At an LGF event in April, fundraising coordinator Tina Palmer talked to a mother whose son uses a wheelchair. He loves fishing more than anything, the mother said, and the only way she knew to get her son on the water was to pay $750 for a six-hour charter.
"I said, 'Well, our trips are only two hours, but they're free,'" Palmer told the mom. "And we do all the work."
That includes providing safety equipment, rods and reels, "and we make sure we can get them on board," Palmer said, adding that the mom told her she was planning to book a trip for her son this summer.
For seniors in assisted living and hospice care, this opportunity can have therapeutic — even healing — effects. Wilson tells the story of a non-verbal man who went out with the LGF chapter in Willmar and led the boat in the number of fish he hauled in.
After he got back to his assisted living facility, the chapter got a phone call from the staff there. "What did you do to him?" they asked.
The man had started to talk again. No one he lived with or who worked with him had ever heard him say a word. But suddenly he had a lot to say about the excitement of fishing and being on the lake.

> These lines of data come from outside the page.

/-- The header the encoder writes, bit by bit (R101). -/
theorem getElem_header (opc : Word) (ns v an bn : Bool) {i : Nat} (hi : i < 64) :
    (header opc ns v an bn)[i] =
      (opc[i] || ns && decide (8 = i) || v && decide (9 = i) || an && decide (10 = i) || bn && decide (11 = i)) := by
  have hflag (b : Bool) (k : Nat) (hk : k < 64) : (if b then BitVec.twoPow 64 k else 0)[i] = (b && decide (k = i)) := by
    cases b <;> simp [BitVec.getElem_twoPow, eq_comm]
  have h8 := hflag ns 8 (by decide)
  have h9 := hflag v 9 (by decide)
  have h10 := hflag an 10 (by decide)
  have h11 := hflag bn 11 (by decide)
  rw [← h8, ← h9, ← h10, ← h11, ← BitVec.getElem_or, ← BitVec.getElem_or, ← BitVec.getElem_or, ← BitVec.getElem_or]
  rfl

/-- No flag reaches into the opcode byte or the reserved bits. -/
theorem getElem_header_of_not_flag (opc : Word) (ns v an bn : Bool) {i : Nat} (hi : i < 64) (hflag : i < 8 ∨ 12 ≤ i) :
    (header opc ns v an bn)[i] = opc[i] := by
  have h8 : 8 ≠ i := by omega
  have h9 : 9 ≠ i := by omega
  have h10 : 10 ≠ i := by omega
  have h11 : 11 ≠ i := by omega
  simp [getElem_header, h8, h9, h10, h11]

theorem header_opcode (opc : Word) (ns v an bn : Bool) :
    (header opc ns v an bn).extractLsb' 0 8 = opc.extractLsb' 0 8 := by
  apply BitVec.eq_of_getLsbD_eq
  intro i hi
  simp [hi, hi.trans (by decide : 8 < 64), getElem_header_of_not_flag]

/-! ## Legal headers, opcode by opcode -/

/-- The header of `d` is a legal one of `op` (R103, R107): its opcode, no reserved bit, only flags it allows. -/
def Desc.HeaderFor (d : Desc) (op : Op) : Prop :=
  d.hdr >>> 12 = 0 ∧ d.opc = op.code ∧ (d.ns = true → op.allowsNs = true) ∧ (d.v = true → op.allowsV = true) ∧
    (d.an = true → op.allowsAbsent = true) ∧ (d.bn = true → op.allowsAbsent = true)

theorem Desc.legalHeader_iff (d : Desc) : d.LegalHeader ↔ ∃ op, d.HeaderFor op := exists_and_left.symm

theorem Desc.HeaderFor.congr {d d' : Desc} {op : Op} (h : d.HeaderFor op) (hhdr : d.hdr = d'.hdr) : d'.HeaderFor op := by
  unfold Desc.HeaderFor Desc.opc Desc.ns Desc.v Desc.an Desc.bn at *
  rwa [← hhdr]

theorem Desc.HeaderFor.opc_eq {d : Desc} {op : Op} (h : d.HeaderFor op) : d.opc = op.code := h.2.1

theorem Op.code_range (op : Op) : 1 ≤ op.code ∧ op.code ≤ 0x14 := by cases op <;> decide

/-- Two legal headers of one opcode are equal when they agree on the flags it allows. -/
theorem Desc.HeaderFor.hdr_eq_iff {d d' : Desc} {op : Op} (h : d.HeaderFor op) (h' : d'.HeaderFor op) :
    d.hdr = d'.hdr ↔ (op.allowsNs = true → d.ns = d'.ns) ∧ (op.allowsV = true → d.v = d'.v) ∧
      (op.allowsAbsent = true → d.an = d'.an ∧ d.bn = d'.bn) := by
  obtain ⟨hres, hopc, hns, hv, han, hbn⟩ := h
  obtain ⟨hres', hopc', hns', hv', han', hbn'⟩ := h'
  have hbyte : d.hdr.extractLsb' 0 8 = d'.hdr.extractLsb' 0 8 := BitVec.eq_of_toNat_eq (hopc.trans hopc'.symm)
  have hflag {b b' allowed : Bool} (hb : b = true → allowed = true) (hb' : b' = true → allowed = true)
      (hsame : allowed = true → b = b') : b = b' := by
    cases allowed with
    | true => exact hsame rfl
    | false => simp_all
  constructor
  · intro hhdr
    simp only [Desc.ns, Desc.v, Desc.an, Desc.bn, hhdr, implies_true, and_self]
  · rintro ⟨hns₂, hv₂, habsent⟩
    exact header_word_ext_iff.2 ⟨hres.trans hres'.symm, hbyte, hflag hns hns' hns₂, hflag hv hv' hv₂,
      hflag han han' fun hop => (habsent hop).1, hflag hbn hbn' fun hop => (habsent hop).2⟩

"Getting out on the water has a therapeutic effect on people," Wilson said. "They remember when they had kids and were taking them fishing. They remember when they were younger. Now all these seniors are locked up in a small little room in a nursing home, and they don't get to do any of those things. So, this is a life-changing moment for them."
Libby Jensen has seen similar benefits for her residents at Summit Place, an assisted living facility about 4miles from Lake Riley. For the last five years, the Eden Prairie chapter has provided trips for seniors living there.
"I think that's just a key for people, especially in memory care," said Jensen of getting people back onto the lake and into nature.
"Their worlds just get smaller as their brain function decreases, and that just opens up their minds. It opens up their memories of ... growing up as children, and a lot of them were farmers living in the country. I think the water helps open up someone's soul a little bit to breathe a little easier."
She relays the story of a resident named Paul, who had received a terminal diagnosis. He decided that if he had to go, he might as well be fishing. The staff still remembers his joy when he returned from his trip with LGF, having caught plenty of fish during a great day on the lake. He died 10 days later.
For Block's son, the most lasting memory from that 2017 trip was watching his own son interact with his dad: A grandfather sharing his tackle box and telling old stories about the huge northern pike he once caught.
"In my case, this is a super meaningful thing because we grew up on a lake, my dad built a house there, he ends up being disabled and can't fish, but we get him back on the lake with Let's Go Fishing," Block said.
"The love between a son and his dad is like nothing else, and the fact we could do that meant so much to me."
John Volk is a sports reporting intern for the Star Tribune.